> [What you are asked to do] Repeat only the stretch of lines below that runs from the line with "match twin c.bytes i with" through the line with "t.state g c1 r", unaltered.

(Collected data entries)
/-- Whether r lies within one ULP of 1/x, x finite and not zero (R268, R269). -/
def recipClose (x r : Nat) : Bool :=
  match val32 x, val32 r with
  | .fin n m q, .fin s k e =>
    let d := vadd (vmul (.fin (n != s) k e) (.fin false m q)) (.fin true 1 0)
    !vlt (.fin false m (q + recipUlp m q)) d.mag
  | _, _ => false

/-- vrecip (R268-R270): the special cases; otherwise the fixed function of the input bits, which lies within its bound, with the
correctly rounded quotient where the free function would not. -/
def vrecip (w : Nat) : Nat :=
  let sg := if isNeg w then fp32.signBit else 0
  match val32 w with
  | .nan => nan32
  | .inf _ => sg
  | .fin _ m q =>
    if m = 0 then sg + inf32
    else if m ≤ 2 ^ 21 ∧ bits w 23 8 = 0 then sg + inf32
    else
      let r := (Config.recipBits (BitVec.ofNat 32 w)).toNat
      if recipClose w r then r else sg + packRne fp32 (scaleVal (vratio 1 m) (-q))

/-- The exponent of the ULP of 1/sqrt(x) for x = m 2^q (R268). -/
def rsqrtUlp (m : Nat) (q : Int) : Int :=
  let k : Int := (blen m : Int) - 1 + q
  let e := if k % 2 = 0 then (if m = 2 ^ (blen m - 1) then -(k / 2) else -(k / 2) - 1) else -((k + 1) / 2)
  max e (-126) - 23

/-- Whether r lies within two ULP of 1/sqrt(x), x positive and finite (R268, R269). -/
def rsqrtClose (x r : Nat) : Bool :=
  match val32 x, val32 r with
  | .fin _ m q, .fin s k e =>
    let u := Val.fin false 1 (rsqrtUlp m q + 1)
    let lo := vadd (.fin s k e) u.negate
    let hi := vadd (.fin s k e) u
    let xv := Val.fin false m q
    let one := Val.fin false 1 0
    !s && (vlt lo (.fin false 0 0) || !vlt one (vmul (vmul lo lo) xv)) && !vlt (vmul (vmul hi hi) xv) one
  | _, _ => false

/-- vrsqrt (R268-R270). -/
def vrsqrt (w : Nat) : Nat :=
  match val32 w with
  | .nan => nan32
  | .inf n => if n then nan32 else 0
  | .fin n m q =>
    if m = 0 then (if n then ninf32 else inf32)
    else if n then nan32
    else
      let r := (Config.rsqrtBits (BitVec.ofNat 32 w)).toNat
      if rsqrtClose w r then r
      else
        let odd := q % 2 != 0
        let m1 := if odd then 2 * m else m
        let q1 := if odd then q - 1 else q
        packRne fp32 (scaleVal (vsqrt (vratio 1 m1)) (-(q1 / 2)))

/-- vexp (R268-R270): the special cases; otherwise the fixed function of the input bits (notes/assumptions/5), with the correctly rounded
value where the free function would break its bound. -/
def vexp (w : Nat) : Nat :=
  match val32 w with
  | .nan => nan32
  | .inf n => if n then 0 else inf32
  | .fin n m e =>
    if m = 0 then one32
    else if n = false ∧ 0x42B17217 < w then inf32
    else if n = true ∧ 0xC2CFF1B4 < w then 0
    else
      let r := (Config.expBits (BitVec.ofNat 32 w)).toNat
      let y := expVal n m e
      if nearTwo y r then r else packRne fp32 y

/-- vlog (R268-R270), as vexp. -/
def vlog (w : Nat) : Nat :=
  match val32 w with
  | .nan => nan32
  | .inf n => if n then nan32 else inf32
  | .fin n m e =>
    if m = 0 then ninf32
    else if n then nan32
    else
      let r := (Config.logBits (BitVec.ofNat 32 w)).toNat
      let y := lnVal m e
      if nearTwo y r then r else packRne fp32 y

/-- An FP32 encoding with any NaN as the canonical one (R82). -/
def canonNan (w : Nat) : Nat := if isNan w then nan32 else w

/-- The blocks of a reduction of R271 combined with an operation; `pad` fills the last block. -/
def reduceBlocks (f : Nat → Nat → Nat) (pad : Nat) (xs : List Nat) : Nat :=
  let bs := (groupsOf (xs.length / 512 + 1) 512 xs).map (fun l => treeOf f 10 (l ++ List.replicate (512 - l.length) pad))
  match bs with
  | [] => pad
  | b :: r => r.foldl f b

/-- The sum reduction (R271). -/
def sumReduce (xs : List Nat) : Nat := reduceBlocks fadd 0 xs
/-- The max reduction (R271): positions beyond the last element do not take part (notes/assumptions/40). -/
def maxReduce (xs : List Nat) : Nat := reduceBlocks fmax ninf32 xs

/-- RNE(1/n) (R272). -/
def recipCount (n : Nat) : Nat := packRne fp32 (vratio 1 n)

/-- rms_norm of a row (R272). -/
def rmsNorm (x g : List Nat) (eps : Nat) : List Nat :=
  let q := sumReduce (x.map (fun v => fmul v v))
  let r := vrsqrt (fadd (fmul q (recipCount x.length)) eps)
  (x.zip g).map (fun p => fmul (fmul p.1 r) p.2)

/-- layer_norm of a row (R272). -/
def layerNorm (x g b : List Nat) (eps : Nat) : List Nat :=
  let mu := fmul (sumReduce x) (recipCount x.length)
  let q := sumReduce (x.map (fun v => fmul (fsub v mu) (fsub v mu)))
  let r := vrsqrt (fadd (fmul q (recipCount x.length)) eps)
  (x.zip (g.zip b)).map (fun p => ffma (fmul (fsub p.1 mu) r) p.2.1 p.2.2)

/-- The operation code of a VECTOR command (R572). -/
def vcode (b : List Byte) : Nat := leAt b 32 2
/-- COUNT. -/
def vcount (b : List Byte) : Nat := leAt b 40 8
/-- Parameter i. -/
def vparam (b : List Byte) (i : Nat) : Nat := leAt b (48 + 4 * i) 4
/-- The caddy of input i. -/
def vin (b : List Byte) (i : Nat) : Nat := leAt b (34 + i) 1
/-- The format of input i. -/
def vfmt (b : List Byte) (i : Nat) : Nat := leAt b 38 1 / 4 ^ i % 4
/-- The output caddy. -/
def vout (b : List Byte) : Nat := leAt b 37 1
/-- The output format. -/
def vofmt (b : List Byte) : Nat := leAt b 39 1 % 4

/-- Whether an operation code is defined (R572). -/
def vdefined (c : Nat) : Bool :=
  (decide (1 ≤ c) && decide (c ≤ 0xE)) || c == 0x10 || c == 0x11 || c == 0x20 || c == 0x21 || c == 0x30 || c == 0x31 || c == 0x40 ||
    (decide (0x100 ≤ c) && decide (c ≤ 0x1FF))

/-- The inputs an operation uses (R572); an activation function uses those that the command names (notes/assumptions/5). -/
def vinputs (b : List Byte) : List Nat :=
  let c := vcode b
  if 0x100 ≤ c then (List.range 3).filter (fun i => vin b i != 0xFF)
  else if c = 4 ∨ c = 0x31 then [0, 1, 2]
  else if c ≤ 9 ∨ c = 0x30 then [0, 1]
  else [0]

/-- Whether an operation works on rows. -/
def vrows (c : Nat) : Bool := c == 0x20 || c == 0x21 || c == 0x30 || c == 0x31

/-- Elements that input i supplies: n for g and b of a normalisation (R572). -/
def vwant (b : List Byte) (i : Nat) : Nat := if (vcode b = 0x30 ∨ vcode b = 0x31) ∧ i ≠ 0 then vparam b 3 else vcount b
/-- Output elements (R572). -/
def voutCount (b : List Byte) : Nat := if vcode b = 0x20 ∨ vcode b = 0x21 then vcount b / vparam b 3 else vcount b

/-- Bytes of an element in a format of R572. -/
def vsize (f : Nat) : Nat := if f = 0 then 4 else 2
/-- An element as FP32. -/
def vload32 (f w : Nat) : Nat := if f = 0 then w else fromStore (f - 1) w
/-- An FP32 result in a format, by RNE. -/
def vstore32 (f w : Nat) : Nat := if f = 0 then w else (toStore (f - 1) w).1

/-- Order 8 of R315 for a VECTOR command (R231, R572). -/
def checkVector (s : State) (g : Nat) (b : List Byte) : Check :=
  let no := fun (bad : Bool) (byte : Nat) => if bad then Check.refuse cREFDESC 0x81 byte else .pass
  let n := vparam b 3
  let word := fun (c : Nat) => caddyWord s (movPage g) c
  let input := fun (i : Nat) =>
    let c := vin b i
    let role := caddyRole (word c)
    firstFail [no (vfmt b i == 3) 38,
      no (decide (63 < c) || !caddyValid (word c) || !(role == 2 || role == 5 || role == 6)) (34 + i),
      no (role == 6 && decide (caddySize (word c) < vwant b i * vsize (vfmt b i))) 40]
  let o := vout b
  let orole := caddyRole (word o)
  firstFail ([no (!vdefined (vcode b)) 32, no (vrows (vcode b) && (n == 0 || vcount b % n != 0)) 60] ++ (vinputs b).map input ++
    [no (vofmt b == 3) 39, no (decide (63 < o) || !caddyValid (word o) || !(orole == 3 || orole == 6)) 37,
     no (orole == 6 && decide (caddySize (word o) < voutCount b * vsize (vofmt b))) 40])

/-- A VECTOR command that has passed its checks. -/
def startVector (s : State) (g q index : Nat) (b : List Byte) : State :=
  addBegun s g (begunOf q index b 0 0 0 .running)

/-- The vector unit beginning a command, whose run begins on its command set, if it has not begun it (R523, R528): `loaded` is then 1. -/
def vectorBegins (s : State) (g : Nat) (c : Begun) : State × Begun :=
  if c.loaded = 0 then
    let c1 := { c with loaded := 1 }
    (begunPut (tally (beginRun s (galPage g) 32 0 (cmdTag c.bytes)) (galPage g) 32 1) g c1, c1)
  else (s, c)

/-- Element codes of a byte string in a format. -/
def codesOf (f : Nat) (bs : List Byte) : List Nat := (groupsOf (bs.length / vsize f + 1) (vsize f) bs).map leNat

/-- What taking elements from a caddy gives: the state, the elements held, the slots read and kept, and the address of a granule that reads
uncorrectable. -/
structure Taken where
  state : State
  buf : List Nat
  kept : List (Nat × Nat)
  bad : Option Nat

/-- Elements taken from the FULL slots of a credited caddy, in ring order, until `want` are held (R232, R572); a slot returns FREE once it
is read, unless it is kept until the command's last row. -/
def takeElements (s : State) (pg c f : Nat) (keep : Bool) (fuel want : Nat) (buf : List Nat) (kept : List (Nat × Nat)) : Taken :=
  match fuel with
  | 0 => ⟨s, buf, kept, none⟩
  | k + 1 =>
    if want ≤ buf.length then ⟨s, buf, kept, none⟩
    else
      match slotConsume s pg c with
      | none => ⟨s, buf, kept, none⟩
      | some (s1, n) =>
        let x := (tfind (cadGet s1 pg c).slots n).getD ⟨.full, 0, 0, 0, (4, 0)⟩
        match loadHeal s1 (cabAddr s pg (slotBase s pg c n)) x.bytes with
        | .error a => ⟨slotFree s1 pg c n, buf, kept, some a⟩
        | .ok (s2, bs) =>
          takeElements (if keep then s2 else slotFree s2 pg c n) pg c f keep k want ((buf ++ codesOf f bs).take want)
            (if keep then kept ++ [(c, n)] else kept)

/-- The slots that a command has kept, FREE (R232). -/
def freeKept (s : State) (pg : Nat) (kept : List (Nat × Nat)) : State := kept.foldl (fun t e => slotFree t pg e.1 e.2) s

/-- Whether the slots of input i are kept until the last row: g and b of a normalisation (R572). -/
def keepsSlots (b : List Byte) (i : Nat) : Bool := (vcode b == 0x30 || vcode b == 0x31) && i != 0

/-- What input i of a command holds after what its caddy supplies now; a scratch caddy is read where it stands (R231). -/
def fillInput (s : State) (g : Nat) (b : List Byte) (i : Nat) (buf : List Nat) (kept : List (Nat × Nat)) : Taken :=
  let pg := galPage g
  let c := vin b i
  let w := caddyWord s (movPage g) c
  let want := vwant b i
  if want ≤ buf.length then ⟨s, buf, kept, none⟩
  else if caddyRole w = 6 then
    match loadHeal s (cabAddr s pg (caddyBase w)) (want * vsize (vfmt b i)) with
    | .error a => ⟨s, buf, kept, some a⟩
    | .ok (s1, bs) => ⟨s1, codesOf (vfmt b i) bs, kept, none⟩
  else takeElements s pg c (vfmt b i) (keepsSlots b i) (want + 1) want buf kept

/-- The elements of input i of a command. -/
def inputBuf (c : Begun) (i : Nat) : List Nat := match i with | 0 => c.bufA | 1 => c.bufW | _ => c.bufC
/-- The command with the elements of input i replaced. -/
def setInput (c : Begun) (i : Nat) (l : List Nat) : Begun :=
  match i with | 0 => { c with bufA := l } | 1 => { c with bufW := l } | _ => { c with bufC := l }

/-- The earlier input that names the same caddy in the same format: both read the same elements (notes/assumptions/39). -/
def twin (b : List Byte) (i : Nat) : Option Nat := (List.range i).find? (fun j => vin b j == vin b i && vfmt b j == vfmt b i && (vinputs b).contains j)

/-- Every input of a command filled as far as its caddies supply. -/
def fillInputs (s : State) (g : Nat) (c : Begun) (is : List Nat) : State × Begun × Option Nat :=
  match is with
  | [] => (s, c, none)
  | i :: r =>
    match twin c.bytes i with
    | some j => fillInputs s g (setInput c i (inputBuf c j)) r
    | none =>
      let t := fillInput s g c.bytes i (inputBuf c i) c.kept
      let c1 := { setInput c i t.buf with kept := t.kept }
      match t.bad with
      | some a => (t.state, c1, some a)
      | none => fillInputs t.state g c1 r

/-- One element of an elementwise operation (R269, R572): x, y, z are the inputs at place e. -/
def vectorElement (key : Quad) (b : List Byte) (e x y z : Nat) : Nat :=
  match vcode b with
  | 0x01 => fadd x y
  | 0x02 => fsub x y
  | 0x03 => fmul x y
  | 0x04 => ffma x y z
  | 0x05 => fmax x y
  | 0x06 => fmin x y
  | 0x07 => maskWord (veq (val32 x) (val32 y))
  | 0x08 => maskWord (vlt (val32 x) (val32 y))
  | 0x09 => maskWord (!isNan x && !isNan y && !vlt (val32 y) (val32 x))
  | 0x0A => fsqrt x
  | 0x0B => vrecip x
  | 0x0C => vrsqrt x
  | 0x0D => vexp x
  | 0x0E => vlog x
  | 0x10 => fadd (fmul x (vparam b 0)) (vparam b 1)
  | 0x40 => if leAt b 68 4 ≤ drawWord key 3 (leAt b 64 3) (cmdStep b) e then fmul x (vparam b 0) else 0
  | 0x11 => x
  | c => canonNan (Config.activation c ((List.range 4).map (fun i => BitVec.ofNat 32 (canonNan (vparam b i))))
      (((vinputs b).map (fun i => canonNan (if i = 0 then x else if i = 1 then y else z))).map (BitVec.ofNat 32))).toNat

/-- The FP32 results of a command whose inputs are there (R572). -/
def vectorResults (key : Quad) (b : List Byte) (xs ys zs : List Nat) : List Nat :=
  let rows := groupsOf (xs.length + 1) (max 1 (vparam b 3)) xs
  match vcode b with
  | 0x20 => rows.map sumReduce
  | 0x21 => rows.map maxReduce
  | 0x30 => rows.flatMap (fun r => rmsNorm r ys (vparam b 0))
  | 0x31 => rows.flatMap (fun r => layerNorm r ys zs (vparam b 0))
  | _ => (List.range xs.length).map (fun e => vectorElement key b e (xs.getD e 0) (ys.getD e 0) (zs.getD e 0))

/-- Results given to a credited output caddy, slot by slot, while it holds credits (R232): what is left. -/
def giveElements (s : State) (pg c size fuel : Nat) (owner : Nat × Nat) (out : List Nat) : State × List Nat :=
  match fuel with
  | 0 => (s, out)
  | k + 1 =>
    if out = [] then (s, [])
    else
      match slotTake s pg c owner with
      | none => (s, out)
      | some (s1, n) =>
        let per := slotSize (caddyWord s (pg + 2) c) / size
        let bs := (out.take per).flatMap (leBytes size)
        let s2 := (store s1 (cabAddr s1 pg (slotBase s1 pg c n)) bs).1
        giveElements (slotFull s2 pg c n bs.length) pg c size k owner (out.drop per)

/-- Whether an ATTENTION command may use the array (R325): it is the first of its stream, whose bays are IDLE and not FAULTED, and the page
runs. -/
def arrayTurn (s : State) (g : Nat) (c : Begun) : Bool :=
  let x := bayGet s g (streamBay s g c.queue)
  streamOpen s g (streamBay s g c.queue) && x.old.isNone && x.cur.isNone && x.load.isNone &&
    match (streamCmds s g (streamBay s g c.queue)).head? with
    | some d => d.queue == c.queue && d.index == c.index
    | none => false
==
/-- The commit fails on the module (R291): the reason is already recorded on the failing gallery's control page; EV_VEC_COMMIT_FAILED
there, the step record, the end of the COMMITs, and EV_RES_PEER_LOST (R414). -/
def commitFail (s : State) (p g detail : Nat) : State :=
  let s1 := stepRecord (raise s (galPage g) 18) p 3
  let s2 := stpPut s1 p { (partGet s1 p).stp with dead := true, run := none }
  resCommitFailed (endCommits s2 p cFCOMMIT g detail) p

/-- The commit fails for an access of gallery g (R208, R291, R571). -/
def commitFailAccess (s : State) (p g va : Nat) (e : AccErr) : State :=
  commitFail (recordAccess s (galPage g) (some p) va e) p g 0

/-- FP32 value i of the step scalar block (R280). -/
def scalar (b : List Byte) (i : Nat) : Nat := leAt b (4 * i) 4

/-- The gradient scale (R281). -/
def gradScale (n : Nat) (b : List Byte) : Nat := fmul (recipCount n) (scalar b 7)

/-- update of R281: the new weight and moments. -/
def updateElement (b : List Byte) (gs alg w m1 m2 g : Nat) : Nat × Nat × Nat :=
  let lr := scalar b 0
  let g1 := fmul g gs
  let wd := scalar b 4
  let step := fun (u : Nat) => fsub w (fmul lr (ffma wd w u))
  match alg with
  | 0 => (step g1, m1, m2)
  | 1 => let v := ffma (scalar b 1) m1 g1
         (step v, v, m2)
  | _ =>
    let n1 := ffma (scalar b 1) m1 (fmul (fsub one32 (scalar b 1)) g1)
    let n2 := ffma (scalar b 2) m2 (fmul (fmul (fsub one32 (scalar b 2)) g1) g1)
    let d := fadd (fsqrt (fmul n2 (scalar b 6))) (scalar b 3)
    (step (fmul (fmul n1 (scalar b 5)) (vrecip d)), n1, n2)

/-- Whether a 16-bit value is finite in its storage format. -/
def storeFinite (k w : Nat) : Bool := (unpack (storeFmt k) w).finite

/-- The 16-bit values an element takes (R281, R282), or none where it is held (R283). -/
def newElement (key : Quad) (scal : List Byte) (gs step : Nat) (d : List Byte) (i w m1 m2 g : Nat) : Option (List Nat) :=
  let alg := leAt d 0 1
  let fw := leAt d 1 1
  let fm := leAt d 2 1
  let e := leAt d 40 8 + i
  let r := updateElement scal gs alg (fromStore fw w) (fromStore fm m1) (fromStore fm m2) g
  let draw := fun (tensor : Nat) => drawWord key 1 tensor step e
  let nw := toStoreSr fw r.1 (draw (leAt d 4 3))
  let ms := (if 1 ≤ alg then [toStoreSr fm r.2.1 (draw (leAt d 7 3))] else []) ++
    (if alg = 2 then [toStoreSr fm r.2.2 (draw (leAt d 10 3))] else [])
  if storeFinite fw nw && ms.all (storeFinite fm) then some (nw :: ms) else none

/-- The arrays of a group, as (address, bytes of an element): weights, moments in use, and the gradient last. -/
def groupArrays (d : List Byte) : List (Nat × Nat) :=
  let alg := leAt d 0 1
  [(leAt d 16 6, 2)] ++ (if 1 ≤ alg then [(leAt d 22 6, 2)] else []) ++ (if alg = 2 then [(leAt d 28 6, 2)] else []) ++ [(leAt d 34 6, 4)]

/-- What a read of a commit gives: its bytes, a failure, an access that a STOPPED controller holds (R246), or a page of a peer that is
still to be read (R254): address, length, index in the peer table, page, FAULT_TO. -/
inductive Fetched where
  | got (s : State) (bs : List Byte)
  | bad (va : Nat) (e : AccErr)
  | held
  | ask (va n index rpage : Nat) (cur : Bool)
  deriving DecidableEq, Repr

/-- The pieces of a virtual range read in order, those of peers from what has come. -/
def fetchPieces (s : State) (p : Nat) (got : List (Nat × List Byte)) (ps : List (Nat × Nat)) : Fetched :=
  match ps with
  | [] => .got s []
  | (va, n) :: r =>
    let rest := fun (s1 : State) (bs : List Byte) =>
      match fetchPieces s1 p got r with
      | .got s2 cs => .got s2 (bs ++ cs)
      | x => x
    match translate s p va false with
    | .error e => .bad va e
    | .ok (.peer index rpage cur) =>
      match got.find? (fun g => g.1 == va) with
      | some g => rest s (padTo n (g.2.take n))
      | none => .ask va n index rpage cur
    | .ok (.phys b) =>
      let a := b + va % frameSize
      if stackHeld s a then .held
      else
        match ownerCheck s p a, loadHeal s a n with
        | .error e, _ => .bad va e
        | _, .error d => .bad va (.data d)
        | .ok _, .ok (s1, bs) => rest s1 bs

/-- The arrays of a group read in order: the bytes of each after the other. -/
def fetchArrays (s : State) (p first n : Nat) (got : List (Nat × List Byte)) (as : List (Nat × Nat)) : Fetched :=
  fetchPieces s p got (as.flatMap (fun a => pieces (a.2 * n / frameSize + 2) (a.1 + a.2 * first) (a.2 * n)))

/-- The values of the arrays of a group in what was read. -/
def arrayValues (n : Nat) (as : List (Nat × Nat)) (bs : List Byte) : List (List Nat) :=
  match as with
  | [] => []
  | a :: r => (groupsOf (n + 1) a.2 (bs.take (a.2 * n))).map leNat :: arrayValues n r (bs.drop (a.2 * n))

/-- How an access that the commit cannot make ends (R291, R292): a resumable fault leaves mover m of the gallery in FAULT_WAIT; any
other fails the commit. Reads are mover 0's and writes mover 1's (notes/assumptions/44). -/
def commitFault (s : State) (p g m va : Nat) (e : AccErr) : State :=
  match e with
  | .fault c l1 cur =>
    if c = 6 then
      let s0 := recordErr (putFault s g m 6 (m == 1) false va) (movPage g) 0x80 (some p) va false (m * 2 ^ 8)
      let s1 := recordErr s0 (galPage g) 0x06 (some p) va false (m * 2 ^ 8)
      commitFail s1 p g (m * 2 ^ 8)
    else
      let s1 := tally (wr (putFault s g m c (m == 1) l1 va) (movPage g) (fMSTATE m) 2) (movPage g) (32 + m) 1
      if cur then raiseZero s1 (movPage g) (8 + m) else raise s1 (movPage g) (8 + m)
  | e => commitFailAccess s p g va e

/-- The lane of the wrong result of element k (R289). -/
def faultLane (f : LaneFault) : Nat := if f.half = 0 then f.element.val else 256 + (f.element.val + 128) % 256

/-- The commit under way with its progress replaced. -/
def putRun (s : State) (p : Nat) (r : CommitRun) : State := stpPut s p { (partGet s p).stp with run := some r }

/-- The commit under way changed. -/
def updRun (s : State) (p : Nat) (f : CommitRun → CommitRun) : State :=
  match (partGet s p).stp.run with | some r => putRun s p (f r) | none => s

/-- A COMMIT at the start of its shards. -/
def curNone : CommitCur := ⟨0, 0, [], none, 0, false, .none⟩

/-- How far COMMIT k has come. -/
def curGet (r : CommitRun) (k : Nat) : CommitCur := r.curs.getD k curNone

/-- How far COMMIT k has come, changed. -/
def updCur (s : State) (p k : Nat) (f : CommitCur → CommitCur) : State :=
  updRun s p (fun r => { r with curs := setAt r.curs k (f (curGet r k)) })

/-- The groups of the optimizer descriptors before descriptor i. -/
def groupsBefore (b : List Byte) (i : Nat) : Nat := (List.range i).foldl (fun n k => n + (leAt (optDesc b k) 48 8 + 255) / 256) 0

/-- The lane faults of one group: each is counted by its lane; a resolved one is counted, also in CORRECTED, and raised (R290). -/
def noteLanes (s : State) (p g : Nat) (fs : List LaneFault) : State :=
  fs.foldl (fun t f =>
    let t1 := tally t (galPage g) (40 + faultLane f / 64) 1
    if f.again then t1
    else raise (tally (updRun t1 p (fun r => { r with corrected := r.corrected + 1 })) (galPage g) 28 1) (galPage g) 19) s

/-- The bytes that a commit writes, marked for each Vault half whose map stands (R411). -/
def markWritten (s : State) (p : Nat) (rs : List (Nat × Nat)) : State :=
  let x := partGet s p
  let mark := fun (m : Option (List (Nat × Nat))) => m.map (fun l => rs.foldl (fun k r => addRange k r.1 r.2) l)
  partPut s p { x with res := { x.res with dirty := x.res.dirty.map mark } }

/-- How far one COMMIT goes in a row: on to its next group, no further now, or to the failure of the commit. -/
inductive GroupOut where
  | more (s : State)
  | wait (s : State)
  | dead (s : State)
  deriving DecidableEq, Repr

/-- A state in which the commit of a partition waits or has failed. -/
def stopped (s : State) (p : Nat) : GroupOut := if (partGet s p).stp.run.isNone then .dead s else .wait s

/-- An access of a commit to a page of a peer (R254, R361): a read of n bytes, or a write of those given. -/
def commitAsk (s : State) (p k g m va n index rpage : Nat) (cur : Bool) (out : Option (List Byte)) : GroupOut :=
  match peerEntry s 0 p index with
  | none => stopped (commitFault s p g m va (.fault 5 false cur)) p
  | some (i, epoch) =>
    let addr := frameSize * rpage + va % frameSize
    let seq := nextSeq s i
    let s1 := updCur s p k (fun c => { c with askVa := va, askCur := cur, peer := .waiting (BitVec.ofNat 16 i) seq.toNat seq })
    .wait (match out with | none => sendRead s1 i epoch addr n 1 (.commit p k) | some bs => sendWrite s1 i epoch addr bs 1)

> [Response box]
    match twin c.bytes i with
    | some j => fillInputs s g (setInput c i (inputBuf c j)) r
    | none =>
      let t := fillInput s g c.bytes i (inputBuf c i) c.kept
      let c1 := { setInput c i t.buf with kept := t.kept }
      match t.bad with
      | some a => (t.state, c1, some a)
      | none => fillInputs t.state g c1 r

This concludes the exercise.